Overall, psychometric studies suggest that PEAK provides a sound measurement system that could have utility separate from PEAK-based interventions. That is, PEAK assessment scores might serve as a standardized dependent variable for evaluating the effectiveness of any intervention. Possibilities include well known behavior-analytic approaches to enhancing language and cognition, such as VB-MAPP, functional communication training, social skills programs, and augmentative communication systems. PEAK also may be suitable for evaluating the effectiveness of “treatment as usual”, such as the instruction provided in a special education classroom, which could be evaluated in terms of student growth as measured by PEAK scores at the beginning and end of the academic year. The relatively rapid assessment that is possible with PEAK might therefore provide a cost-effective support to meeting the increasing demands for accountability within special education (e.g., Cusumano, 2007; Snow, Burns, & Griffin, 1998). Finally, the standardized assessment protocols of PEAK may prove useful in evaluating fad treatments for children with autism, such as special diets (see Jacobson, Foxx, & Mulick, 2005).

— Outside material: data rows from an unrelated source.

-- ==== Sys2Proof/Laws/Shared.lean ====
section
/-! SUPPORT. What the shared operations leave in each field that they do not change. -/

-- One proof at a time: the package as one text otherwise asks for more threads than its memory limit allows.
set_option Elab.async false
set_option linter.all false

namespace Sys2Proof.Machine

/-! ### count -/

@[simp] theorem State.count_dog (s : State) (a b : Nat) : (s.count a b).dog = s.dog := State.count_keeps.only.same .dog (by decide)
@[simp] theorem State.count_boot (s : State) (a b : Nat) : (s.count a b).boot = s.boot := State.count_keeps.only.same .boot (by decide)
@[simp] theorem State.count_host (s : State) (a b : Nat) : (s.count a b).host = s.host := State.count_keeps.only.same .host (by decide)
@[simp] theorem State.count_comp (s : State) (a b : Nat) : (s.count a b).comp = s.comp := State.count_keeps.only.same .comp (by decide)
@[simp] theorem State.count_pens (s : State) (a b : Nat) : (s.count a b).pens = s.pens := State.count_keeps.only.same .pens (by decide)
@[simp] theorem State.count_drover (s : State) (a b : Nat) : (s.count a b).drover = s.drover := State.count_keeps.only.same .drover (by decide)
@[simp] theorem State.count_talsen (s : State) (a b : Nat) : (s.count a b).talsen = s.talsen := State.count_keeps.only.same .talsen (by decide)
@[simp] theorem State.count_np (s : State) (a b : Nat) : (s.count a b).np = s.np := State.count_keeps.only.same .np (by decide)
@[simp] theorem State.count_fab (s : State) (a b : Nat) : (s.count a b).fab = s.fab := State.count_keeps.only.same .fab (by decide)
@[simp] theorem State.count_qe (s : State) (a b : Nat) : (s.count a b).qe = s.qe := State.count_keeps.only.same .qe (by decide)
@[simp] theorem State.count_time (s : State) (a b : Nat) : (s.count a b).time = s.time := State.count_keeps.only.same .time (by decide)
@[simp] theorem State.count_coord (s : State) (a b : Nat) : (s.count a b).coord = s.coord := State.count_keeps.only.same .coord (by decide)
@[simp] theorem State.count_video (s : State) (a b : Nat) : (s.count a b).video = s.video := State.count_keeps.only.same .video (by decide)
@[simp] theorem State.count_out (s : State) (a b : Nat) : (s.count a b).out = s.out := State.count_keeps.only.same .out (by decide)
@[simp] theorem State.count_free (s : State) (a b : Nat) : (s.count a b).free = s.free := State.count_keeps.only.same .free (by decide)
@[simp] theorem State.count_pending (s : State) (a b : Nat) : (s.count a b).pending = s.pending := State.count_keeps.only.pending

/-! ### raiseVector -/

@[simp] theorem State.raiseVector_dog (s : State) (a b : Nat) : (s.raiseVector a b).dog = s.dog := State.raiseVector_keeps.only.same .dog (by decide)
@[simp] theorem State.raiseVector_boot (s : State) (a b : Nat) : (s.raiseVector a b).boot = s.boot := State.raiseVector_keeps.only.same .boot (by decide)
@[simp] theorem State.raiseVector_comp (s : State) (a b : Nat) : (s.raiseVector a b).comp = s.comp := State.raiseVector_keeps.only.same .comp (by decide)
@[simp] theorem State.raiseVector_pens (s : State) (a b : Nat) : (s.raiseVector a b).pens = s.pens := State.raiseVector_keeps.only.same .pens (by decide)
@[simp] theorem State.raiseVector_drover (s : State) (a b : Nat) : (s.raiseVector a b).drover = s.drover := State.raiseVector_keeps.only.same .drover (by decide)
@[simp] theorem State.raiseVector_talsen (s : State) (a b : Nat) : (s.raiseVector a b).talsen = s.talsen := State.raiseVector_keeps.only.same .talsen (by decide)
@[simp] theorem State.raiseVector_np (s : State) (a b : Nat) : (s.raiseVector a b).np = s.np := State.raiseVector_keeps.only.same .np (by decide)
@[simp] theorem State.raiseVector_fab (s : State) (a b : Nat) : (s.raiseVector a b).fab = s.fab := State.raiseVector_keeps.only.same .fab (by decide)
@[simp] theorem State.raiseVector_qe (s : State) (a b : Nat) : (s.raiseVector a b).qe = s.qe := State.raiseVector_keeps.only.same .qe (by decide)
@[simp] theorem State.raiseVector_time (s : State) (a b : Nat) : (s.raiseVector a b).time = s.time := State.raiseVector_keeps.only.same .time (by decide)
@[simp] theorem State.raiseVector_coord (s : State) (a b : Nat) : (s.raiseVector a b).coord = s.coord := State.raiseVector_keeps.only.same .coord (by decide)
@[simp] theorem State.raiseVector_video (s : State) (a b : Nat) : (s.raiseVector a b).video = s.video := State.raiseVector_keeps.only.same .video (by decide)
@[simp] theorem State.raiseVector_health (s : State) (a b : Nat) : (s.raiseVector a b).health = s.health := State.raiseVector_keeps.only.same .health (by decide)
@[simp] theorem State.raiseVector_free (s : State) (a b : Nat) : (s.raiseVector a b).free = s.free := State.raiseVector_keeps.only.same .free (by decide)
@[simp] theorem State.raiseVector_pending (s : State) (a b : Nat) : (s.raiseVector a b).pending = s.pending := State.raiseVector_keeps.only.pending

/-! ### healthEvent -/

@[simp] theorem State.healthEvent_dog (s : State) (a b : Nat) : (s.healthEvent a b).dog = s.dog := State.healthEvent_keeps.only.same .dog (by decide)
@[simp] theorem State.healthEvent_boot (s : State) (a b : Nat) : (s.healthEvent a b).boot = s.boot := State.healthEvent_keeps.only.same .boot (by decide)
@[simp] theorem State.healthEvent_comp (s : State) (a b : Nat) : (s.healthEvent a b).comp = s.comp := State.healthEvent_keeps.only.same .comp (by decide)
@[simp] theorem State.healthEvent_pens (s : State) (a b : Nat) : (s.healthEvent a b).pens = s.pens := State.healthEvent_keeps.only.same .pens (by decide)
@[simp] theorem State.healthEvent_drover (s : State) (a b : Nat) : (s.healthEvent a b).drover = s.drover := State.healthEvent_keeps.only.same .drover (by decide)
@[simp] theorem State.healthEvent_talsen (s : State) (a b : Nat) : (s.healthEvent a b).talsen = s.talsen := State.healthEvent_keeps.only.same .talsen (by decide)
@[simp] theorem State.healthEvent_np (s : State) (a b : Nat) : (s.healthEvent a b).np = s.np := State.healthEvent_keeps.only.same .np (by decide)
@[simp] theorem State.healthEvent_fab (s : State) (a b : Nat) : (s.healthEvent a b).fab = s.fab := State.healthEvent_keeps.only.same .fab (by decide)
@[simp] theorem State.healthEvent_qe (s : State) (a b : Nat) : (s.healthEvent a b).qe = s.qe := State.healthEvent_keeps.only.same .qe (by decide)
@[simp] theorem State.healthEvent_time (s : State) (a b : Nat) : (s.healthEvent a b).time = s.time := State.healthEvent_keeps.only.same .time (by decide)
@[simp] theorem State.healthEvent_coord (s : State) (a b : Nat) : (s.healthEvent a b).coord = s.coord := State.healthEvent_keeps.only.same .coord (by decide)
@[simp] theorem State.healthEvent_video (s : State) (a b : Nat) : (s.healthEvent a b).video = s.video := State.healthEvent_keeps.only.same .video (by decide)
@[simp] theorem State.healthEvent_health (s : State) (a b : Nat) : (s.healthEvent a b).health = s.health := State.healthEvent_keeps.only.same .health (by decide)
@[simp] theorem State.healthEvent_free (s : State) (a b : Nat) : (s.healthEvent a b).free = s.free := State.healthEvent_keeps.only.same .free (by decide)
@[simp] theorem State.healthEvent_pending (s : State) (a b : Nat) : (s.healthEvent a b).pending = s.pending := State.healthEvent_keeps.only.pending

/-! ### healthEventAll -/

@[simp] theorem State.healthEventAll_dog (s : State) (a : Nat) : (s.healthEventAll a).dog = s.dog := State.healthEventAll_keeps.only.same .dog (by decide)
@[simp] theorem State.healthEventAll_boot (s : State) (a : Nat) : (s.healthEventAll a).boot = s.boot := State.healthEventAll_keeps.only.same .boot (by decide)
@[simp] theorem State.healthEventAll_comp (s : State) (a : Nat) : (s.healthEventAll a).comp = s.comp := State.healthEventAll_keeps.only.same .comp (by decide)
@[simp] theorem State.healthEventAll_pens (s : State) (a : Nat) : (s.healthEventAll a).pens = s.pens := State.healthEventAll_keeps.only.same .pens (by decide)
@[simp] theorem State.healthEventAll_drover (s : State) (a : Nat) : (s.healthEventAll a).drover = s.drover := State.healthEventAll_keeps.only.same .drover (by decide)
@[simp] theorem State.healthEventAll_talsen (s : State) (a : Nat) : (s.healthEventAll a).talsen = s.talsen := State.healthEventAll_keeps.only.same .talsen (by decide)
@[simp] theorem State.healthEventAll_np (s : State) (a : Nat) : (s.healthEventAll a).np = s.np := State.healthEventAll_keeps.only.same .np (by decide)
@[simp] theorem State.healthEventAll_fab (s : State) (a : Nat) : (s.healthEventAll a).fab = s.fab := State.healthEventAll_keeps.only.same .fab (by decide)
@[simp] theorem State.healthEventAll_qe (s : State) (a : Nat) : (s.healthEventAll a).qe = s.qe := State.healthEventAll_keeps.only.same .qe (by decide)
@[simp] theorem State.healthEventAll_time (s : State) (a : Nat) : (s.healthEventAll a).time = s.time := State.healthEventAll_keeps.only.same .time (by decide)
@[simp] theorem State.healthEventAll_coord (s : State) (a : Nat) : (s.healthEventAll a).coord = s.coord := State.healthEventAll_keeps.only.same .coord (by decide)
@[simp] theorem State.healthEventAll_video (s : State) (a : Nat) : (s.healthEventAll a).video = s.video := State.healthEventAll_keeps.only.same .video (by decide)
@[simp] theorem State.healthEventAll_health (s : State) (a : Nat) : (s.healthEventAll a).health = s.health := State.healthEventAll_keeps.only.same .health (by decide)
@[simp] theorem State.healthEventAll_free (s : State) (a : Nat) : (s.healthEventAll a).free = s.free := State.healthEventAll_keeps.only.same .free (by decide)
@[simp] theorem State.healthEventAll_pending (s : State) (a : Nat) : (s.healthEventAll a).pending = s.pending := State.healthEventAll_keeps.only.pending

/-! ### logFault -/

@[simp] theorem State.logFault_dog (s : State) (a b : Nat) (c : Severity) (d : Nat) (e f : Option Nat) (g : Nat) : (s.logFault a b c d e f g).dog = s.dog := State.logFault_keeps.only.same .dog (by decide)
@[simp] theorem State.logFault_boot (s : State) (a b : Nat) (c : Severity) (d : Nat) (e f : Option Nat) (g : Nat) : (s.logFault a b c d e f g).boot = s.boot := State.logFault_keeps.only.same .boot (by decide)
@[simp] theorem State.logFault_comp (s : State) (a b : Nat) (c : Severity) (d : Nat) (e f : Option Nat) (g : Nat) : (s.logFault a b c d e f g).comp = s.comp := State.logFault_keeps.only.same .comp (by decide)
@[simp] theorem State.logFault_pens (s : State) (a b : Nat) (c : Severity) (d : Nat) (e f : Option Nat) (g : Nat) : (s.logFault a b c d e f g).pens = s.pens := State.logFault_keeps.only.same .pens (by decide)
@[simp] theorem State.logFault_drover (s : State) (a b : Nat) (c : Severity) (d : Nat) (e f : Option Nat) (g : Nat) : (s.logFault a b c d e f g).drover = s.drover := State.logFault_keeps.only.same .drover (by decide)
@[simp] theorem State.logFault_talsen (s : State) (a b : Nat) (c : Severity) (d : Nat) (e f : Option Nat) (g : Nat) : (s.logFault a b c d e f g).talsen = s.talsen := State.logFault_keeps.only.same .talsen (by decide)
@[simp] theorem State.logFault_np (s : State) (a b : Nat) (c : Severity) (d : Nat) (e f : Option Nat) (g : Nat) : (s.logFault a b c d e f g).np = s.np := State.logFault_keeps.only.same .np (by decide)
@[simp] theorem State.logFault_fab (s : State) (a b : Nat) (c : Severity) (d : Nat) (e f : Option Nat) (g : Nat) : (s.logFault a b c d e f g).fab = s.fab := State.logFault_keeps.only.same .fab (by decide)
@[simp] theorem State.logFault_qe (s : State) (a b : Nat) (c : Severity) (d : Nat) (e f : Option Nat) (g : Nat) : (s.logFault a b c d e f g).qe = s.qe := State.logFault_keeps.only.same .qe (by decide)
@[simp] theorem State.logFault_time (s : State) (a b : Nat) (c : Severity) (d : Nat) (e f : Option Nat) (g : Nat) : (s.logFault a b c d e f g).time = s.time := State.logFault_keeps.only.same .time (by decide)
@[simp] theorem State.logFault_coord (s : State) (a b : Nat) (c : Severity) (d : Nat) (e f : Option Nat) (g : Nat) : (s.logFault a b c d e f g).coord = s.coord := State.logFault_keeps.only.same .coord (by decide)
@[simp] theorem State.logFault_video (s : State) (a b : Nat) (c : Severity) (d : Nat) (e f : Option Nat) (g : Nat) : (s.logFault a b c d e f g).video = s.video := State.logFault_keeps.only.same .video (by decide)
@[simp] theorem State.logFault_free (s : State) (a b : Nat) (c : Severity) (d : Nat) (e f : Option Nat) (g : Nat) : (s.logFault a b c d e f g).free = s.free := State.logFault_keeps.only.same .free (by decide)
@[simp] theorem State.logFault_pending (s : State) (a b : Nat) (c : Severity) (d : Nat) (e f : Option Nat) (g : Nat) : (s.logFault a b c d e f g).pending = s.pending := State.logFault_keeps.only.pending

/-! ### setStage -/

@[simp] theorem State.setStage_dog (s : State) (n : Nat) : (s.setStage n).dog = s.dog := by
  unfold State.setStage
  split
  · rfl
  · simp

@[simp] theorem State.setStage_boot (s : State) (n : Nat) : (s.setStage n).boot = { s.boot with stage := n } := by
  unfold State.setStage
  split
  · next h => rw [← h]
  · simp

@[simp] theorem State.setStage_comp (s : State) (n : Nat) : (s.setStage n).comp = s.comp := by
  unfold State.setStage
  split
  · rfl
  · simp

@[simp] theorem State.setStage_pens (s : State) (n : Nat) : (s.setStage n).pens = s.pens := by
  unfold State.setStage
  split
  · rfl
  · simp

@[simp] theorem State.setStage_drover (s : State) (n : Nat) : (s.setStage n).drover = s.drover := by
  unfold State.setStage
  split
  · rfl
  · simp

@[simp] theorem State.setStage_talsen (s : State) (n : Nat) : (s.setStage n).talsen = s.talsen := by
  unfold State.setStage
  split
  · rfl
  · simp

@[simp] theorem State.setStage_np (s : State) (n : Nat) : (s.setStage n).np = s.np := by
  unfold State.setStage
  split
  · rfl
  · simp

@[simp] theorem State.setStage_fab (s : State) (n : Nat) : (s.setStage n).fab = s.fab := by
  unfold State.setStage
  split
  · rfl
  · simp

@[simp] theorem State.setStage_qe (s : State) (n : Nat) : (s.setStage n).qe = s.qe := by
  unfold State.setStage
  split
  · rfl
  · simp

@[simp] theorem State.setStage_time (s : State) (n : Nat) : (s.setStage n).time = s.time := by
  unfold State.setStage
  split
  · rfl
  · simp

@[simp] theorem State.setStage_coord (s : State) (n : Nat) : (s.setStage n).coord = s.coord := by
  unfold State.setStage
  split
  · rfl
  · simp

@[simp] theorem State.setStage_video (s : State) (n : Nat) : (s.setStage n).video = s.video := by
  unfold State.setStage
  split
  · rfl
  · simp

/-- R448: a change of STAGE moves the power loop's point and duty only. -/
theorem State.setStage_health (s : State) (n : Nat) : (s.setStage n).health =
    if s.boot.stage = n then s.health else { s.health with power := s.health.power.atStage s.boot.stage n } := by
  unfold State.setStage
  split
  · rfl
  · simp

@[simp] theorem State.setStage_banks (s : State) (n : Nat) : (s.setStage n).health.banks = s.health.banks := by
  rw [State.setStage_health]
  split <;> rfl

@[simp] theorem State.setStage_counters (s : State) (n : Nat) : (s.setStage n).health.counters = s.health.counters := by
  rw [State.setStage_health]
  split <;> rfl

@[simp] theorem State.setStage_free (s : State) (n : Nat) : (s.setStage n).free = s.free := by
  unfold State.setStage
  split
  · rfl
  · simp

@[simp] theorem State.setStage_pending (s : State) (n : Nat) : (s.setStage n).pending = s.pending := by
  unfold State.setStage
  split
  · rfl
  · simp

end Sys2Proof.Machine
end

Effectiveness: Group Design Research

To date, only one study has employed a group-design (RCT) to evaluate the effectiveness of the PEAK system with children with autism (McKeel, Dixon, Daar, Rowsey, & Szekely, 2015a). This study compared PEAK-DTA scores for a control group of individuals with autism receiving treatment as usual (i.e., instruction using their school’s typical curriculum) and a treatment group of individuals with autism receiving two training sessions per week from the PEAK-DT Curriculum both before and after intervention. The study found that there were statistically significant differences between pre-test and post-test scores within the experimental (PEAK-DT) group, but not within the control group. Additionally, statistically significant differences were found between the experimental and control groups’ post-test scores on the PEAK-DTA. We used raw pre-test and post-test PEAK-DTA scores to determine the mean, standard deviation, and correlations of within-subject assessment results to calculate effect size (Cohen’s d) for both groups. For the experimental group, d = .99, which is generally considered a large effect size (Cohen, 1988). For the Control Group d = 0.26, which is generally considered a small effect size. Overall, these findings indicate that the PEAK DT curriculum was more effective than treatment as usual in increasing participants’ PEAK DTA scores.

Effectiveness: Single Subject Design Research

Table 3 shows that single-subject research on PEAK has included a wide array of advanced verbal and academic targets, including response variability as an operant (Dixon, Peach, Daar, & Penrod, 2017), tact extensions (McKeel, Rowsey, Belisle, Dixon, & Szekely, 2015b), autoclitics (Dixon, Peach, Daar, & Penrod, 2017), and stimulus equivalence outcomes such as derived listener responding (Dixon, Belisle, Rowsey, Speelman, Stanley, & Kime, 2016a) and gross motor equivalence (Dixon, Speelman, Rowsey, & Belisle, 2016e).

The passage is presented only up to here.